Not everyone wants Facebook's platform more vigorously policed. At the congressional hearing, Republican lawmakers attacked Zuckerberg for censoring too much. They repeatedly expressed concern that the company was using its content moderation system to stifle conservative views. "I'm concerned that people who manage the net ... are ending up using this as a political screen," said Rep. Jim Sensenbrenner (R-Wis.). Sensenbrenner said he was concerned that Twitter and Facebook were taking down content that suggested that hydroxychloroquine could be an effective treatment against COVID-19, a claim that President Trump has repeatedly expressed support for and that scientists have repeatedly said lacks credible evidence.

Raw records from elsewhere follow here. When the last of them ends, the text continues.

/-- CAP_EVALUATION: the allowances, then at most one shed step. -/
def execCapEvaluation (t : Nat) (s : State) : Out State :=
  let s := s.advance t
  .next (if !auxRuns s || !s.unit.commands then s
    else
      let cap := (capOf s).1
      let draw : Option Nat :=
        if s.rack.acLoss then some 0
        else cap.map fun c => (((95 * 10 * c : Nat) : Int) - ((s.rack.pAux : Int) - (pBal s : Int))).toNat / 1000
      let ret := if s.rack.vBus ≤ vBusSet s + 500 then s.rack.pRet else 0
      let s := s.setDsp fun d => { d with drawAllow := draw, returnAllow := ret }
      let above : Bool := match cap with | none => false | some c => decide (1000 * c < s.rack.pAux)
      let s := s.setRack fun r => { r with cap := cap, restoreSince := track s (restorable s) r.restoreSince }
      if !above then s.setRack fun r => { r with capUnmet := false }
      else
        match nextShed s 1 with
        | some n => shedCh s 0 n
        | none =>
          if fanCanFall s then shedFans s
          else
            match nextShed s 3 with
            | some n => shedCh s 2 n
            | none =>
              if s.rack.capUnmet then s
              else icuPrivate (groupRecord (s.setRack fun r => { r with capUnmet := true }) gAux srcAux lvWarn 366 0 0) .host 5)

/-- No channel starts in SAFE-HOLD or RECOVERY except a sequenced one (R380). -/
def efMayStart (s : State) (n : Nat) : Bool := (s.unit != .safeHold && s.unit != .recovery) || efSequenced s n

/-- OFF to QUALIFY where the channel is enabled, commanded on and not shed (R369). -/
def efStart (s : State) (n : Nat) : State :=
  let e := s.efAt n
  if e.state == .off && efEnabled s n && e.commanded && !e.shed && !e.retired && efMayStart s n then
    s.modEf n fun e => { e with state := .qualify, insertSince := none }
  else s

/-- SHED_RESTORE: the newest step comes back (R365). -/
def execShedRestore (t : Nat) (s : State) : Out State :=
  let s := s.advance t
  .next (match s.rack.shed with
    | [] => s
    | x :: rest =>
      if s.rack.acLoss || !restorable s || !heldFor s s.rack.restoreSince (10 * nsS) then s
      else
        let s := s.setRack fun r => { r with shed := rest, restoreSince := none }
        if x.kind = 1 then
          let duty (r : Rack) (f : Nat) : Nat := min (r.fanCmd.getD f 0) (r.fanNow.getD f 0 + 10)
          s.setRack fun r => { r with fanNow := (List.range 4).map (duty r) }
        else efStart (s.modEf x.ch fun e => { e with shed := false }) x.ch)

/-! ## Loss and return of AC (R359 to R361) -/

def acSources (s : State) : State := icuPrivate (icuPrivate s .host 4) .app 4

def execAcLoss (t : Nat) (s : State) : Out State :=
  let s := s.advance t
  let r := s.rack
  .next (if auxRuns s && !r.acLoss &&
      (heldFor s r.acOkLowSince (20 * nsMs) || r.inputFault || heldFor s r.lowVSince (20 * nsMs)) then
      let s := groupRecord (s.setRack fun r => { r with acLoss := true }) gAux srcAux lvInfo 360 0 1
      let s := s.setRack fun r => { r with cap := (capOf s).1 }
      shedClass ((acSources s).setDsp fun d => { d with drawAllow := some 0 }) 0 1
    else s)

def execAcReturn (t : Nat) (s : State) : Out State :=
  let s := s.advance t
  .next (if auxRuns s && s.rack.acLoss && heldFor s s.rack.noLossSince (5 * nsS) && !(sharing s).isEmpty then
      let s := s.setRack fun r => { r with acLoss := false, shelfLow := false, shelfCut := false, restoreSince := none }
      acSources (s.setRack fun r => { r with cap := (capOf s).1 })
    else s)

def execShelfLow (t : Nat) (s : State) : Out State :=
  let s := s.advance t
  .next (if auxRuns s && s.rack.acLoss && !s.rack.shelfLow &&
      (match remaining s with | none => false | some x => decide (x ≤ tShelfLow s)) then
      let s := s.setRack fun r => { r with shelfLow := true }
      let s := (List.range 10).foldl (fun s _ => if fanCanFall s then shedFans s else s) s
      shedClass s 2 3
    else s)

def execShelfCut (t : Nat) (s : State) : Out State :=
  let s := s.advance t
  .next (if auxRuns s && s.rack.acLoss && !s.rack.shelfCut && decide (s.rack.vBus < vShelfCut s) then
      shedClass (groupRecord (s.setRack fun r => { r with shelfCut := true }) gAux srcAux lvWarn 360 0 s.rack.vBus) 2 3
    else s)

/-! ## E-fuse channels (R368 to R380) -/

/-- The EFC has power (R380). -/
def efcRuns (s : State) : Bool := s.pwr.state != .retention && s.pwr.state != .unpowered && s.unit != .off

/-- This unit drives the gates: it does not hold the lower claim (R380; 11_redundancy.md R336). -/
def steers (s : State) : Bool := s.unit != .standby && s.unit != .resync

def efGateOn (e : Ef) : Bool := e.state == .ramp || e.state == .on

/-- A fault of a channel in RAMP or ON (R377). On the unit with the lower claim only a fast trip acts. -/
def efFault (s : State) (n : Nat) (f : EfFault) : State :=
  let e := s.efAt n
  if !efGateOn e then s
  else
    let k := e.faults + 1
    let code : Nat := match f with | .fastTrip => 0 | .curve => 1 | .stress => 2 | .softStart => 3 | .diode => 4 | .gate => 5
    let s := groupRecord (s.modEf n fun e => { e with faults := k }) gAux srcEfc lvInfo 377 n code
    if !steers s && f != .fastTrip then s
    else s.modEf n fun e =>
      { e with pgood := false, pgSince := none, gfSince := none
               state := if k ≤ efRetries s n then .retry else .latched, retryEnd := s.clk + efRetry s n }

/-- t_trip of a current in 0.01 × i_rated, ms, on the curve (R373). -/
def tripTime (p : Bytes) (x : Rat) : Rat :=
  let (x7, t7) := curveAt p 7
  if (x7 : Rat) ≤ x then (t7 : Rat)
  else
    match (List.range 7).find? fun k => decide (((curveAt p k).1 : Rat) ≤ x) && decide (x < ((curveAt p (k + 1)).1 : Rat)) with
    | none => (t7 : Rat)
    | some k =>
      let (a, ta) := curveAt p k
      let (b, tb) := curveAt p (k + 1)
      (ta : Rat) + ((tb : Rat) - (ta : Rat)) * (x - (a : Rat)) / ((b : Rat) - (a : Rat))

/-- The accumulator over one 50 µs sample. -/
def curveStep (p : Bytes) (e : Ef) (i rated : Int) : Rat :=
  let x : Rat := if rated = 0 then 0 else (i : Rat) * 100 / (rated : Rat)
  if efGateOn e && decide (((curveAt p 0).1 : Rat) ≤ x) then e.acc + 1 / (20 * tripTime p x)
  else max 0 (e.acc - 1 / (20000 * (getU p 38 2 : Rat)))

/-- Junction rise, case temperature and stress over one sample (R374), temperatures in 0.01 K and 0.01 °C. -/
def thermalStep (s : State) (n : Nat) (e : Ef) (v : EfReading) : Rat × Rat × Rat :=
  let p := efCfg s n
  let pw : Rat := ((v.vds * v.i : Int) : Rat) / 1000000
  let dTj := e.dTj + (pw * (getU p 24 2 : Rat) / 10 - e.dTj) / (2 * (getU p 26 2 : Rat))
  let amb : Rat := if efAmb s n = 255 then 7000 else ((s.tiAt (efAmb s n)).value : Rat)
  let tc : Rat :=
    if efDiode s n = 255 then e.tCase + (amb + pw * (getU p 28 2 : Rat) - e.tCase) / (20000 * (getU p 30 2 : Rat))
    else ((s.tiAt (efDiode s n)).value : Rat)
  let tj : Rat := efTjMax s n
  (dTj, tc, if tj ≤ tc then 1 else dTj / (tj - tc))

/-- V_bus lies in the window: after an exit by 1 V inside the upper bound (R370). -/
def inEfWindow (s : State) (n : Nat) (e : Ef) : Bool :=
  decide (efUvOn s n ≤ s.rack.vBus) && decide (s.rack.vBus + (if e.needRegain then 1000 else 0) ≤ efOvOff s n)

/-- EFUSE_SAMPLE: models, conditions and the trips they make. A fault comes before every other change (R379). -/
def execEfuseSample (t : Nat) (n : Nat) (v : EfReading) (s : State) : Out State :=
  let s := s.advance t
  .next (if !efcRuns s || 16 ≤ n then s
    else
      let p := efCfg s n
      let e := s.efAt n
      let (dTj, tc, stress) := thermalStep s n e v
      let pres : Bool := !efPresUsed s n || v.presentLow
      let win := inEfWindow s n e
      let s := s.modEf n fun e => { e with
        reading := v, acc := curveStep p e v.i (efRated s n), dTj := dTj, tCase := tc, stress := stress
        needRegain := e.needRegain && !win
        insertSince := track s (e.state == .qualify && win && pres) e.insertSince
        presSince := track s (!pres) e.presSince
        lowSince := track s (decide (s.rack.vBus + 1000 < efUvOn s n)) e.lowSince
        highSince := track s (decide (efOvOff s n < s.rack.vBus)) e.highSince
        pgSince := track s (e.state == .ramp && decide (10000 < v.vgs) && decide (v.vds < 200)) e.pgSince
        gfSince := track s (e.state == .on && (decide (v.vgs < 9000) || decide (300 < v.vds))) e.gfSince }
      let e := s.efAt n
      if efGateOn e && decide (1 ≤ e.acc) then efFault s n .curve
      else if efGateOn e && decide (1 ≤ stress) then efFault s n .stress
      else
        let s := if !efGateOn e && decide ((efRated s n : Int) < 20 * absI v.i) && !s.unitOut (uEf n) then detected s (uEf n) 498 n else s
        efStart s n)

/-- The diode level of the channel stands asserted (R375). -/
def diodeHot (s : State) (n : Nat) : Bool :=
  (List.range 24).any fun k => servesEf s k n && (s.tiAt k).ef.asserted

def execInsertionDelayEnd (t : Nat) (n : Nat) (s : State) : Out State :=
  let s := s.advance t
  let e := s.efAt n
  .next (if e.state == .qualify && heldFor s e.insertSince (efInsert s n) && !diodeHot s n && efMayStart s n then
    s.modEf n fun e => { e with state := .ramp, rampT := s.clk, pgSince := none, gfSince := none } else s)

def execWindowExit (t : Nat) (n : Nat) (s : State) : Out State :=
  let s := s.advance t
  let e := s.efAt n
  let left : Bool := heldFor s e.lowSince nsMs || heldFor s e.highSince (10 * nsUs)
  let gone : Bool := heldFor s e.presSince (10 * nsMs)
  .next (if efGateOn e && (left || gone) then
    s.modEf n fun e => { e with state := .qualify, pgood := false, insertSince := none, needRegain := e.needRegain || left }
    else s)

def execEfuseFastTrip (t : Nat) (n : Nat) (s : State) : Out State :=
  let s := s.advance t
  .next (if efcRuns s then efFault s n .fastTrip else s)

/-- t_ss has run out in RAMP. -/
def softExpired (s : State) (n : Nat) : Bool :=
  (s.efAt n).state == .ramp && decide ((s.efAt n).rampT + efSoft s n ≤ s.clk)

def execSoftStartExpiry (t : Nat) (n : Nat) (s : State) : Out State :=
  let s := s.advance t
  .next (if softExpired s n then efFault s n .softStart else s)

During the livestream of the congressional hearing, it felt like both parties were working the ref of the virtual public square and that Zuckerberg was in an awkward position where he was insisting he's not an "arbiter of truth" while also feeling huge pressure to be an arbiter of truth.
With the initial monthlong boycott now over, Greenblatt says Facebook has failed to meet the campaign's demands but the campaign isn't giving up the fight. For the time being, you'll likely continue seeing your friends and family members spreading bogus information and crazy conspiracy theories alongside the never-ending deluge of baby and engagement photos in your Facebook feed.
Call it the Paranoid Style in American Politics 2.0.